Interview: Media Lawyer Says Russia's New Laws 'Are Burying Civil Society'

By Andrei Novashov

At the end of last year, Russia adopted a number of new legal measures that many observers say are intended to further restrict the country's already state-dominated media sphere. Among other things, the government has begun placing individuals on its list of "foreign-agent" media, subjecting them to potential fines or prison sentences. The government has also criminalized online defamation.

Russia's state media monitor, Roskomnadzor, this week drew up its first eight administrative protocols -- all of them targeting Radio Free Europe/Radio Liberty -- for allegedly violating the "foreign agents" law.

The protocols target four of RFE/RL's Russian-language projects -- its main service for Russia, Radio Svoboda; the Current Time television and digital network; and Siberia.Reality and Idel.Reality, two regional sites delivering local news and information to audiences in Siberia and the Volga-Urals region.

The Siberia Desk of RFE/RL's Russian Service spoke with lawyer Galina Arapova, head of the Voronezh-based Mass Media Defense Center, about the government's latest moves and what impact they could have on Russian civil society.

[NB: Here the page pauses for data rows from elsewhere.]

/-- R297: the 32-byte header of a frame. -/
def ChainFrame.head (f : ChainFrame) : List Nat :=
  bytesOf [fld 2 f.chainId, fld 1 (f.sb * 64), fld 1 f.flags, fld 8 f.axis, fld 2 f.count, fld 2 f.index, fld 1 f.firstBeam, fld 1 f.beams, fld 2 f.channels,
    fld 4 f.firstCh, fld 4 f.shapeCrc, fld 1 f.depth, fld 3 0]

/-- R298: a class 0x02 frame: its header and its runs of up to 8 blocks. -/
def ChainFrame.sum (f : ChainFrame) : List Nat :=
  f.head ++ (List.range (ceilDiv f.blocks.length 8)).flatMap fun k => runBytes ((f.blocks.drop (8 * k)).take 8)

/-- R310: a class 0x03 frame: its header and its F12 values, padded with zeros to a whole word. -/
def ChainFrame.down (f : ChainFrame) : List Nat :=
  let l := bytesOf (f.layers.map (sampleField 1))
  f.head ++ padTo (ceilDiv l.length 8 * 8) l

/-- R90, R310: the data blocks of a class 0x03 frame that hold a thorned value, sent on thorned. -/
def ChainFrame.downBad (f : ChainFrame) : List Nat :=
  (f.lost.flatMap fun k => [(26 + 3 * k) / 8, (28 + 3 * k) / 8]).eraseDups

/-- R297: the header of a received frame. -/
def chainHead (x : Delivered) : ChainFrame :=
  let b := x.bytes
  { chainId := beAt b 0 2, sb := beAt b 2 1 / 64, flags := beAt b 3 1, axis := beAt b 4 8, count := beAt b 12 2, index := beAt b 14 2, firstBeam := beAt b 16 1,
    beams := beAt b 17 1, channels := beAt b 18 2, firstCh := beAt b 20 4, shapeCrc := beAt b 24 4, depth := beAt b 28 1 }

/-- Whether any of `n` bytes of a delivered frame stands in a thorned word (R90). -/
def thornedBytes (x : Delivered) (k n : Nat) : Bool := (List.range n).any fun b => x.thorned (k + b)

/-- R298, R300: a received class 0x02 frame. A block whose exponent word is thorned, or that the frame does not hold, counts as zeros
and carries the thorn. -/
def readSum (x : Delivered) : ChainFrame :=
  let f := chainHead x
  { f with blocks := (List.range (ceilDiv (f.channels * f.beams) 16)).map fun j =>
      let run := 32 + j / 8 * 520
      let base := run + 8 + j % 8 * 64
      let e := beAt x.bytes (run + j % 8) 1
      if thornedBytes x run 8 || decide (x.bytes.length < base + 64) then { thorn := true }
      else { exp := e % 32, thorn := e.testBit 7, vals := (List.range 16).map (fun k => readSample 2 (beAt x.bytes (base + 4 * k) 4)),
             lost := (List.range 16).filter fun k => thornedBytes x (base + 4 * k) 4 } }

/-- R310, R311: a received class 0x03 frame; a thorned value is zero. -/
def readDown (x : Delivered) : ChainFrame :=
  let f := chainHead x
  let n := min (f.channels * f.beams) ((x.bytes.length - 32) / 3)
  let bad := (List.range n).filter fun k => thornedBytes x (32 + 3 * k) 3
  { f with layers := (List.range n).map (fun k => if bad.contains k then (0, 0) else readSample 1 (beAt x.bytes (32 + 3 * k) 3)), lost := bad }

end Sys2Proof

namespace Sys2Proof.Machine

/-- The smallest exponent for which a bound fits 16 bits (R299). -/
def sumExp (bound : Nat) : Nat := ((List.range 64).find? fun e => decide (bound ≤ 32767 * 2 ^ e)).getD 63

/-- R299, R300: an output block of a node from its own block, if it contributes, and its children's. -/
def sumBlock (own : Option SumBlock) (kids : List SumBlock) : SumBlock :=
  let parts := own.toList ++ kids
  let peak := match own with
    | some o => (List.range 16).foldl (fun m i => let v := o.value i; max m (max v.1.natAbs v.2.natAbs)) 0
    | none => 0
  let e := sumExp (peak + (kids.map fun k => 32767 * 2 ^ k.exp).sum)
  let part (f : Int × Int → Int) (i : Nat) : Int := divHalfEven ((parts.map fun b => f (b.value i)).sum) (2 ^ e)
  { exp := e, thorn := parts.any SumBlock.thorned, vals := (List.range 16).map fun i => (part (·.1) i, part (·.2) i) }

/-- R297: the shape CRC over bytes 0 to 27 and 32 to 39 of the slot's configuration. -/
def shapeCrc (d : Dev) (slot : Nat) : Nat :=
  let f := nth d.fre slot
  let b := bytesOf (freCfgFields f.cfg f.banks.cur)
  crc32c (b.take 28 ++ (b.drop 32).take 8)

/-- R258, R261, R301: whether a node's slot forms a group of a stamp; a relay whose slot is off takes any stamp. -/
def formsGroup (d : Dev) (sb g : Nat) : Bool := !(nth d.fre sb).on || (groupOf d sb g).isSome

end Sys2Proof.Machine

namespace Sys2Proof

open Machine

/-- The bytes a frame takes in an alignment buffer. -/
def ChainFrame.bytes (f : ChainFrame) : Nat := sumBytes (16 * f.blocks.length)

end Sys2Proof

namespace Sys2Proof.Machine

/-- Whether a frame (group, index) has been begun or passed by a node. -/
def ChainNode.begun (n : ChainNode) (g k : Nat) : Bool :=
  match n.cur with
  | some c => decide (g < c.frame.axis) || (g == c.frame.axis && decide (k ≤ c.frame.index))
  | none => false

/-- The node with one child changed. -/
def ChainNode.onKid (n : ChainNode) (c : Nat) (f : ChainChild → ChainChild) : ChainNode := { n with kids := upd n.kids c f }
def ChainNode.count (n : ChainNode) (k by_ : Nat) : ChainNode := { n with counts := upd n.counts k fun x => sat32 (x + by_) }
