-- ==== Sys2Proof/Machine/Correlator.lean ====
section
/-! DEFINITION. Chapter 10: correlation tiles, passes and the collector: the configuration and its checks (R358 to R362, R368,
R377, R378), the schedule of a pass (R351 to R354), banks, drain and stalls (R355 to R357), dumps, records and reports
(R358, R369 to R374), integrations (R363 to R366), skipped passes (R367) and stopping (R376). -/

namespace Sys2Proof.Machine

/-- The tiles in use K (R377). -/
def tilesOf (c : XceCfg) : Nat := if c.tiles = 0 then 128 else c.tiles

def xceCfgFields (c : XceCfg) : List Field :=
  [fld 1 c.mode, fld 1 c.tiles, fld 1 c.outMode, fld 1 c.intOut, fld 4 c.dramBlocks, fld 4 c.intPasses, fld 4 c.outRate, fld 1 c.dest, fld 1 c.reportLane,
   fld 2 c.reserved18, fld 4 c.fwdLanes, fld 8 c.anchor, fld 16 c.reserved32]

def xceArmed (d : Dev) : Bool := armed d 0x0802 8 0 fun _ => true

/-- The bytes of a forwarded dump in the collector's output buffer (R362). -/
def dumpBytes : Nat := 6394

/-- XCE_COLLECT_STATUS. -/
def collectStatus (d : Dev) : Nat :=
  let x := d.xce
  let c := x.banks.cur
  b2n x.on * 2 ^ 31 + (if x.on then c.outMode % 4 * 2 ^ 29 + c.mode % 4 * 2 ^ 19 + tilesOf c * 2 ^ 11 else 0) + x.buffer % 2 * 2 ^ 28
    + b2n (x.integs.any fun i => i.st == 1) * 2 ^ 27 + b2n x.stall * 2 ^ 26 + b2n x.parity * 2 ^ 25 + b2n x.thorn * 2 ^ 24 + b2n x.skip * 2 ^ 23
    + b2n x.lost * 2 ^ 22 + b2n (decide (8388608 < dumpBytes * (x.outBuf.length + 1))) * 2 ^ 21 + x.rotation % 128 * 2 ^ 4

/-! ### The schedule of a pass (R352) -/

/-- The samples of a segment of a pass. -/
def segSamples (mode samples seg : Nat) : Nat := min (xceRound mode) (samples - seg * xceRound mode)

/-- The segments of a pass. -/
def segCount (mode samples : Nat) : Nat := ceilDiv samples (xceRound mode)

/-- R352: k of the last round of a segment of L samples with q blocks left over. -/
def splitOf (k q c l : Nat) : Nat :=
  ([128, 64, 32, 16, 8, 4, 2].find? fun n => decide (n * q ≤ k) && decide (4096 * n ≤ l * c)).getD 1

/-- The rounds of a segment. -/
def roundCount (blocks k : Nat) : Nat := ceilDiv blocks k

/-- R352: how a round is shared: the block that tile `t` takes, the parts k of each block, and the first of its samples in the segment and
their number; none for an idle tile. -/
def tileWork (blocks k c l m t : Nat) : Option (Nat × Nat × Nat × Nat) :=
  if m < blocks / k then some (m * k + t, 1, 0, l)
  else
    let q := blocks % k
    let n := splitOf k q c l
    if t < n * q then
      let i := t % n
      some (blocks / k * k + t / n, n, i * l / n, (i + 1) * l / n - i * l / n)
    else none

/-- R352: the cycles of a round. -/
def roundCycles (blocks k c l m : Nat) : Nat :=
  let n := if m < blocks / k then 1 else splitOf k (blocks % k) c l
  max 4096 (ceilDiv l n * c)

/-- R353: the cycles of a pass. -/
def passCycles (blocks k mode samples : Nat) : Nat :=
  ((List.range (segCount mode samples)).map fun s =>
    ((List.range (roundCount blocks k)).map fun m => roundCycles blocks k (xceCycles mode) (segSamples mode samples s) m).sum).sum

/-- The samples of a whole pass (R351, R368). -/
def passSamples (c : XceCfg) (b : WeaveBank) : Nat := if b.hdr.mode = 1 then b.hdr.covGroup * b.hdr.covSpan else setGroups c b

/-- The passes of a pass set: one per channel of the slice, or per covariance group. -/
def setPasses (b : WeaveBank) : Nat := if b.hdr.mode = 1 then b.ownEntry.count / max 1 b.hdr.covGroup else b.ownEntry.count

/-! ### The checks of a configuration -/

/-- The bank a configuration is checked against: the one in force, or a complete shadow outside a coppice. -/
def xceBank (d : Dev) : WeaveBank := if d.weave.on then d.weave.banks.cur else if d.weave.banks.shd.complete then d.weave.banks.shd else {}

/-- Passes per second at the slot's full rate, as a quotient. -/
def passRate (d : Dev) (c : XceCfg) (b : WeaveBank) : Nat × Nat :=
  let (n, m) := groupRate d b.hdr.sb
  (setPasses b * n, m * max 1 (setGroups c b))

/-- R359: the dumps per pass that are accumulated and those forwarded. -/
def dumpsAcc (c : XceCfg) (b : WeaveBank) : Nat :=
  let n := blocksOf b.inputs
  (if c.outMode = 0 then n else if c.outMode = 1 then 0 else min n c.dramBlocks) * segCount c.mode (passSamples c b)

/-- R359: the accumulation traffic in bytes per second, as a quotient. -/
def accLoad (d : Dev) (c : XceCfg) (b : WeaveBank) : Nat × Nat :=
  let (n, m) := passRate d c b
  (dumpsAcc c b * 16384 * n, m)

/-- R359: all DRAM traffic of the correlator. -/
def dramLoad (d : Dev) (c : XceCfg) (b : WeaveBank) : Nat × Nat :=
  addQ (addQ (accLoad d c b) (cornerLoad d b)) (if c.intOut = 1 then c.outRate * 125000 else 0, 1)

/-- R359: whether the DRAM traffic fits. -/
def loadFits (d : Dev) (c : XceCfg) (b : WeaveBank) : Bool :=
  let (x, m) := accLoad d c b
  let (y, n) := dramLoad d c b
  decide (x ≤ 256000000000 * m) && decide (y ≤ 400000000000 * n)

/-- R359: the largest `slice_count` that would fit. -/
def fitSlice (d : Dev) (c : XceCfg) (b : WeaveBank) : Nat :=
  ((List.range 257).reverse.find? fun k =>
    loadFits d c { b with members := upd b.members b.hdr.own fun m => { m with count := k } }).getD 0

/-- The forwarding lanes (R362). -/
def fwdList (c : XceCfg) : List Nat := maskList 32 c.fwdLanes

/-- R362: the wire load of a forwarding lane in bit/s, as a quotient. -/
def fwdLoad (d : Dev) (c : XceCfg) (b : WeaveBank) (lane : Nat) : Nat × Nat :=
  let l := fwdList c
  let first := if c.outMode = 2 then c.dramBlocks else if c.outMode = 1 then 0 else blocksOf b.inputs
  let blocks := ((List.range (ceilDiv (blocksOf b.inputs) 64)).map fun k =>
    if nth l (k % max 1 l.length) = lane then min (blocksOf b.inputs) (64 * k + 64) - max first (64 * k) else 0).sum
  let (n, m) := passRate d c b
  (blocks * segCount c.mode (passSamples c b) * 51152 * n, m)

/-- R361, R368, R377, R378: the fields of a configuration. -/
def xceArgOk (d : Dev) (c : XceCfg) (b : WeaveBank) : Bool :=
  let port := if c.reportLane = 0xFF then 32 else c.reportLane
  decide (c.mode ≤ 2) && decide (c.tiles ≤ 127) && decide (c.outMode ≤ 2) && decide (c.intOut ≤ 1) && c.reserved18 == 0 && c.reserved32 == 0
    && (b.hdr.members == 0 || (if c.mode = 2 then b.hdr.members == 1 else c.mode + 4 == b.hdr.format))
    && decide (c.intPasses * setGroups c b ≤ intLimit c.mode) && (c.intOut == 0 || (decide (100 ≤ c.outRate) && decide (c.outRate ≤ 100000)))
    && decide (c.dest ≤ 15) && (decide (c.reportLane ≤ 31) || c.reportLane == 0xFF) && (c.outMode == 0 || c.fwdLanes != 0)
    && (b.hdr.mode == 0 || c.outMode == 1) && (c.intOut == 0 || decide (8384 ≤ destPayload d c.dest port))
    && (c.outMode == 0 || (fwdList c).all fun l => decide (6336 ≤ destPayload d c.dest l))

/-- R378, R362: the lanes of a configuration. -/
def xceLinkOk (d : Dev) (c : XceCfg) (b : WeaveBank) : Bool :=
  let ok (l : Nat) : Bool := laneEth d l && laneUp d l
  (c.reportLane == 0xFF || ok c.reportLane) && (c.outMode == 0 || (fwdList c).all fun l =>
    ok l && (let (x, m) := fwdLoad d c b l; decide (x * 100 ≤ 95 * portRate d l * 1000000 * m)))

Arapova's center itself has been designated "a noncommercial organization carrying out the functions of a foreign agent" by the Russian government, a designation the center is appealing. The Mass Media Defense Center has provided legal defense assistance in numerous high-profile cases since its founding in 1996, including the cases of RFE/RL Russian Service correspondents Svetlana Prokopyeva and Tatyana Voltskaya. Arapova has won numerous Russian and international human rights awards.

RFE/RL: At the end of 2020, the Russian government adopted the law on individual foreign agents and recriminalized online defamation. What danger do these steps present to journalists and Internet users?

Galina Arapova: We need to recall the baggage with which we entered 2020 in order to understand the foundations of these innovations. In 2019, the government took steps to tighten accountability for "disrespecting the authorities" and disseminating "fake news." They had passed the law on the so-called sovereign Internet, and the so-called Yarovaya package (Editor's note: a group of amendments to Russia's anti-terrorism laws that expanded law enforcement powers, set new requirements for data collection and mandatory decryption, and restricted some religious proselytizing.).

Internet and cellular-network providers had begun saving metadata from all their users' exchanges. The period of total online monitoring had already begun. They didn't do this for themselves but to provide the information to intelligence agencies, which didn't even require a court order.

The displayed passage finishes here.